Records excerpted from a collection
theorem checkRecords_passed {segments : List Segment} {last : Trial}
    (others : checkRecords (t.after (segmentOf r)) (position + 1) rest = .ok (segments, last)) :
    checkRecords t position (r :: rest) = .ok (segmentOf r :: segments, last) := by
  simp only [checkRecords, passes, others]

theorem checkRecords_failed {e : Code × Nat}
    (others : checkRecords (t.after (segmentOf r)) (position + 1) rest = .error e) :
    checkRecords t position (r :: rest) = .error e := by
  simp only [checkRecords, passes, others]

end

/-- Settles O14: the layout, the walk's equations, then one record's checks before the rest of the block. -/
theorem recordChecks : Obligations.RecordChecks := by
  refine ⟨fun bytes r rest => ?layout, fun bytes k => ?walk, fun t position r rest => ?checks⟩
  case layout =>
    intro kind number form target duration phase directives
    rw [walkRecord_eq_some]
    have fields : number ++ form ++ r.fields = number ++ form ++ target ++ duration ++ phase ++ directives := by
      simp only [List.append_assoc]
      simp only [RawRecord.fields, List.append_assoc]
      rfl
    rw [← fields]
  case walk =>
    exact ⟨⟨rfl, fun b => rfl⟩, walkRecords_of_none, fun r rest => walkRecords_of_some, rfl, fun count => rfl⟩
  case checks =>
    intro kind wellFormed inRange failure segment
    have refusal : recordRefusal t r = failure := by
      unfold recordRefusal
      simp only [failure, wellFormed, inRange, recordWellFormed_iff, recordInRange_iff, decide_eq_false_iff_not]
      rfl
    clear_value failure
    subst refusal
    refine ⟨rfl, ?_⟩
    cases outcome : recordRefusal t r with
    | some code => exact checkRecords_refused outcome position rest
    | none =>
      dsimp only [kind]
      rw [← Trial.after_of_passed outcome]
      cases others : checkRecords (t.after (segmentOf r)) (position + 1) rest with
      | ok result => exact checkRecords_passed outcome others
      | error e => exact checkRecords_failed outcome others

end Sys2Proof.Machine
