-- ==== Sys2Proof/WellFormed.lean ====
section
/-! DEFINITION. Which commands the block accepts, written per command from its own rule (lengths, alignment, row
count: R111, R112, R121, R122, R131, R132, R143, R144) and from 20_memory.md R61 and 60_exceptions.md R184. The
START check of 60_exceptions.md R182 is a separate text (`Sys2Proof.Machine.check`); that the two agree is stated
among the obligations. -/

namespace Sys2Proof

/-- `base` is a multiple of `e` bytes (20_memory.md R55). -/
def alignedTo (e : Nat) (base : Word) : Bool := base.toNat % e == 0

/-- The buffer ends at or below the top of the address space (20_memory.md R61). -/
def fitsMemory (base len : Word) : Bool := base.toNat + len.toNat ≤ addressTop

/-- Two buffers share no byte: an empty one shares none with any (60_exceptions.md R184, R186). -/
def sharesNoByte (a m b n : Word) : Bool :=
  m == 0 || n == 0 || b.toNat + n.toNat ≤ a.toNat || a.toNat + m.toNat ≤ b.toNat

/-- A buffer has exactly the length the command's dimensions require, in bytes. -/
def hasLength (len : Word) (bytes : Nat) : Bool := len.toNat == bytes

/-- The placement rules every command shares: the three buffers end inside the address space, and `out` shares no
byte with an input. -/
def placed (out a b outLen aLen bLen : Word) : Bool :=
  fitsMemory out outLen && fitsMemory a aLen && fitsMemory b bLen &&
    sharesNoByte out outLen a aLen && sharesNoByte out outLen b bLen

/-- The lengths and alignments of a command, each in its own rule's words. -/
def Instr.sized : Instr → Bool
  | .dmul32 o =>
    hasLength o.outLen (4 * o.aRows.toNat * o.bCols.toNat) && hasLength o.aLen (4 * o.aRows.toNat * o.aCols.toNat) &&
      hasLength o.bLen (4 * o.aCols.toNat * o.bCols.toNat) &&
      alignedTo 4 o.out && alignedTo 4 o.a && alignedTo 4 o.b
  | .vmul32 o =>
    hasLength o.outLen (4 * o.aRows.toNat) && hasLength o.aLen (4 * o.aRows.toNat * o.aCols.toNat) &&
      hasLength o.bLen (4 * o.aCols.toNat) && alignedTo 4 o.out && alignedTo 4 o.a && alignedTo 4 o.b
  | .emul32 o =>
    hasLength o.outLen (4 * o.aRows.toNat * o.bCols.toNat) && hasLength o.aLen (4 * o.aRows.toNat * o.aCols.toNat) &&
      hasLength o.bLen (4 * o.aCols.toNat * o.bCols.toNat) && alignedTo 4 o.out && alignedTo 4 o.b
  | .umul32 o =>
    o.aRows.toNat % 8 == 0 &&
      hasLength o.outLen (4 * o.aRows.toNat) && hasLength o.aLen (4 * o.aRows.toNat * o.aCols.toNat) &&
      hasLength o.bLen (12 * o.aCols.toNat) && alignedTo 4 o.out && alignedTo 4 o.a && alignedTo 4 o.b
  | .dmul64 o =>
    hasLength o.outLen (8 * o.aRows.toNat * o.bCols.toNat) && hasLength o.aLen (8 * o.aRows.toNat * o.aCols.toNat) &&
      hasLength o.bLen (8 * o.aCols.toNat * o.bCols.toNat) &&
      alignedTo 8 o.out && alignedTo 8 o.a && alignedTo 8 o.b
  | .vmul64 o =>
    hasLength o.outLen (8 * o.aRows.toNat) && hasLength o.aLen (8 * o.aRows.toNat * o.aCols.toNat) &&
      hasLength o.bLen (8 * o.aCols.toNat) && alignedTo 8 o.out && alignedTo 8 o.a && alignedTo 8 o.b
  | .emul64 o =>
    hasLength o.outLen (8 * o.aRows.toNat * o.bCols.toNat) && hasLength o.aLen (8 * o.aRows.toNat * o.aCols.toNat) &&
      hasLength o.bLen (8 * o.aCols.toNat * o.bCols.toNat) && alignedTo 8 o.out && alignedTo 8 o.b
  | .umul64 o =>
    o.aRows.toNat % 8 == 0 &&
      hasLength o.outLen (8 * o.aRows.toNat) && hasLength o.aLen (8 * o.aRows.toNat * o.aCols.toNat) &&
      hasLength o.bLen (16 * o.aCols.toNat) && alignedTo 8 o.out && alignedTo 8 o.a && alignedTo 8 o.b

/-- Where a command's three buffers lie. -/
def Instr.buffersPlaced : Instr → Bool
  | .dmul32 o => placed o.out o.a o.b o.outLen o.aLen o.bLen
  | .vmul32 o => placed o.out o.a o.b o.outLen o.aLen o.bLen
  | .emul32 o => placed o.out o.a o.b o.outLen o.aLen o.bLen
  | .umul32 o => placed o.out o.a o.b o.outLen o.aLen o.bLen
  | .dmul64 o => placed o.out o.a o.b o.outLen o.aLen o.bLen
  | .vmul64 o => placed o.out o.a o.b o.outLen o.aLen o.bLen
  | .emul64 o => placed o.out o.a o.b o.outLen o.aLen o.bLen
  | .umul64 o => placed o.out o.a o.b o.outLen o.aLen o.bLen

/-- A command whose buffers are sized, aligned and placed as its rule asks. -/
def Instr.wellFormed (i : Instr) : Bool := i.sized && i.buffersPlaced

end Sys2Proof
end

### YOUR OBJECTIVE
The records are given above. Copy each line in them that holds "recordRefusal".

### REPLY TO THE EXERCISE
    have refusal : recordRefusal t r = failure := by
      unfold recordRefusal
    cases outcome : recordRefusal t r with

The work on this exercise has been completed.